First, it no longer required banks to set aside cash if clients wanted to short the yuan. This makes betting against the currency cheaper, and allows room for the yuan to weaken. Second, the PBOC removed the so-called counter-cyclical factor, one of the three elements used to determine its daily currency fix, which guides trading. These significant tools were set up in 2015 and 2017 to stem the yuan’s free fall.

Last quarter was the yuan’s best in more than a decade. Now Beijing needs to prevent the currency from strengthening too much, particularly with the increasing odds of a Joe Biden White House. Whatever position the Democratic candidate takes toward China, his policies are certain to be more predictable than President Donald Trump’s. That would be a good thing for the yuan. In fact, currency traders had preempted policy makers, piling into the yuan as the odds of a blue wave rose.

 

Over the past two years, China’s currency has been whipsawed by volatile geopolitics, while traditional valuation metrics, such as the current account surplus and interest rate differentials, went to the back burner. Now that Trump appears to be on his way out, and China’s economy is growing again — with parts of Europe and the U.S. resuming lockdowns — the yuan’s outlook is rosy.

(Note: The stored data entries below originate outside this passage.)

/-- Completion with a status. -/
def completeAs (c : CmdId) (st : Nat × Nat × Option Bool) (dw0 : Nat) (s : State) : State := completeOp 0 c st dw0 s

/-- Completion with a status code type and status code. -/
def complete (c : CmdId) (sct sc : Nat) (dw0 : Nat) (s : State) : State := completeAs c (sct, sc, none) dw0 s

/-- Successful Completion. -/
def succeed (c : CmdId) (s : State) : State := complete c 0 0 0 s

/-- Invalid Field in Command. -/
def invalidField (c : CmdId) (s : State) : State := complete c 0 2 0 s

/-! ### Extents (R232-R234) -/

/-- Number of a team's discs N. -/
def discCount (s : State) (t : TeamId) : Nat := (nsAt s t).count

/-- Disc index of a team extent. -/
def extentDisc (n x : Nat) : Nat := x / 4 % (if n = 0 then 1 else n)

/-- Logical extent of a team extent on its disc. -/
def extentLogical (n x : Nat) : Nat := 4 * (x / (4 * (if n = 0 then 1 else n))) + x % 4

/-- Team extent of a disc's logical extent. -/
def teamExtent (n i e : Nat) : Nat := 4 * (e / 4 * n + i) + e % 4

/-- Lane that holds a disc index of a team. -/
def laneOfDisc (s : State) (t : TeamId) (i : Nat) : Option LaneId :=
  let k := (teamAt s t).map.getD i 0xFF
  if k < 32 then some (laneOf k) else none

/-- Lane of a team extent. -/
def laneOfExtent (s : State) (t : TeamId) (x : Nat) : Option LaneId := laneOfDisc s t (extentDisc (discCount s t) x)

/-- Zones of a team of N discs (R549). -/
def zoneCount (n : Nat) : Nat := n * 3814720 / 16384

/-- Size of a namespace in LBAs. -/
def nsSize (ns : Namespace) : Nat := zoneCount ns.count * 2 ^ 20

/-- An extent of a namespace. -/
def extentAt (ns : Namespace) (x : Nat) : Option Extent := mapGet ns.extents x

/-- An extent with nothing admitted. -/
def Extent.fresh : Extent :=
  { lbas := [], isSealed := false, verified := false, last := 0, heldSince := none, refused := [], waiting := [],
    ended := false }

/-- An extent changed. -/
def setExtent (t : TeamId) (x : Nat) (f : Extent → Extent) (s : State) : State :=
  setNs t (fun ns => { ns with extents := mapSet ns.extents x (f ((mapGet ns.extents x).getD Extent.fresh)) }) s

/-! ### Zones (R552-R559) -/

/-- A zone of a namespace. -/
def zoneAt (ns : Namespace) (z : Nat) : Zone := (mapGet ns.zones z).getD Zone.blank

/-- A zone set. -/
def setZone (t : TeamId) (z : Nat) (f : Zone → Zone) (s : State) : State :=
  setNs t (fun ns => { ns with zones := mapSet ns.zones z (f (zoneAt ns z)) }) s

/-- The zone is open. -/
def Zone.isOpen (z : Zone) : Bool := decide (z.st = .implicit ∨ z.st = .explicit)

/-- The zone is active. -/
def Zone.isActive (z : Zone) : Bool := z.isOpen || decide (z.st = .closed)

/-- Zones of all namespaces that satisfy a test: team, zone number and zone. -/
def zonesWhere (s : State) (p : Zone → Bool) : List (TeamId × Nat × Zone) :=
  allTeams.flatMap (fun t => (nsAt s t).zones.filterMap (fun q => if p q.2 then some (t, q.1, q.2) else none))

/-- Open zones of the device. -/
def openZones (s : State) : Nat := (zonesWhere s Zone.isOpen).length

/-- Active zones of the device. -/
def activeZones (s : State) : Nat := (zonesWhere s Zone.isActive).length

/-- The implicitly opened zone whose last write is oldest (R553). -/
def oldestImplicit (s : State) : Option (TeamId × Nat × Zone) :=
  (zonesWhere s (fun z => decide (z.st = .implicit))).foldl (fun a q =>
    match a with
    | none => some q
    | some b => if q.2.2.used < b.2.2.used then some q else some b) none

/-- A zone closed in place: one with nothing written returns to Empty (NVMe 2.0), another becomes Closed. -/
def closeZone (t : TeamId) (z : Nat) (s : State) : State :=
  setZone t z (fun q => { q with st := if q.wp = 0 then .empty else .closed }) s

/-- Room for one more open zone (R553): the status that refuses it, or the state after an implicit close. -/
def openRoom (t : TeamId) (z : Nat) (s : State) : Except (Nat × Nat) State :=
  let q := zoneAt (nsAt s t) z
  if q.isOpen then .ok s
  else if !q.isActive && decide (256 ≤ activeZones s) then .error (1, 0xBD)
  else if openZones s < 128 then .ok s
  else
    match oldestImplicit s with
    | some (t', z', _) => .ok (closeZone t' z' s)
    | none => .error (1, 0xBE)

/-- A lower zone of the namespace is Empty (R557). -/
def emptyBelow (ns : Namespace) (z : Nat) : Bool := (upTo z).any (fun k => decide ((zoneAt ns k).st = .empty))

/-- LBAs that read as zeros from now on. -/
def addZeros (t : TeamId) (first count : Nat) (s : State) : State :=
  if count = 0 then s else setNs t (fun ns => { ns with zeros := (first, count) :: ns.zeros }) s

/-- A zone takes a new write pointer, and becomes Full at its end. -/
def moveWp (t : TeamId) (z wp : Nat) (s : State) : State :=
  setZone t z (fun q => { q with wp := wp, st := if 2 ^ 20 ≤ wp then .full else q.st }) s

/-- An open extent sealed with padding (R275, R276). -/
def sealExtent (t : TeamId) (x : Nat) (s : State) : State :=
  match extentAt (nsAt s t) x with
  | none => s
  | some e =>
    if e.isSealed then s
    else
      let z := x / 16384
      let s1 := setExtent t x (fun e => { e with isSealed := true }) s
      let wp := (zoneAt (nsAt s t) z).wp
      let goal := (x % 16384 + 1) * 64
      if wp < goal then moveWp t z goal (addZeros t (z * 2 ^ 20 + wp) (goal - wp) s1) else s1

/-- Open extents of a namespace. -/
def openExtents (ns : Namespace) : List Nat :=
  (ns.extents.filter (fun p => !p.2.isSealed && !p.2.lbas.isEmpty)).map (fun p => p.1)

Reining in excessive currency volatility will be critical if Beijing wants to keep a steady inflow of foreign money. Lured by yield, investors abroad have been buying China’s sovereign issues at record pace, promising to overtake city commercial banks as the second largest purchasing bloc this year. If the yuan becomes a plaything for speculative traders and overshoots, long-term investors will have to worry about currency hedging and may well stop coming, especially when the market seems to believe that a Democratic victory will result in higher Treasury yields. The 2.4% interest rate differential between China and the U.S. may narrow.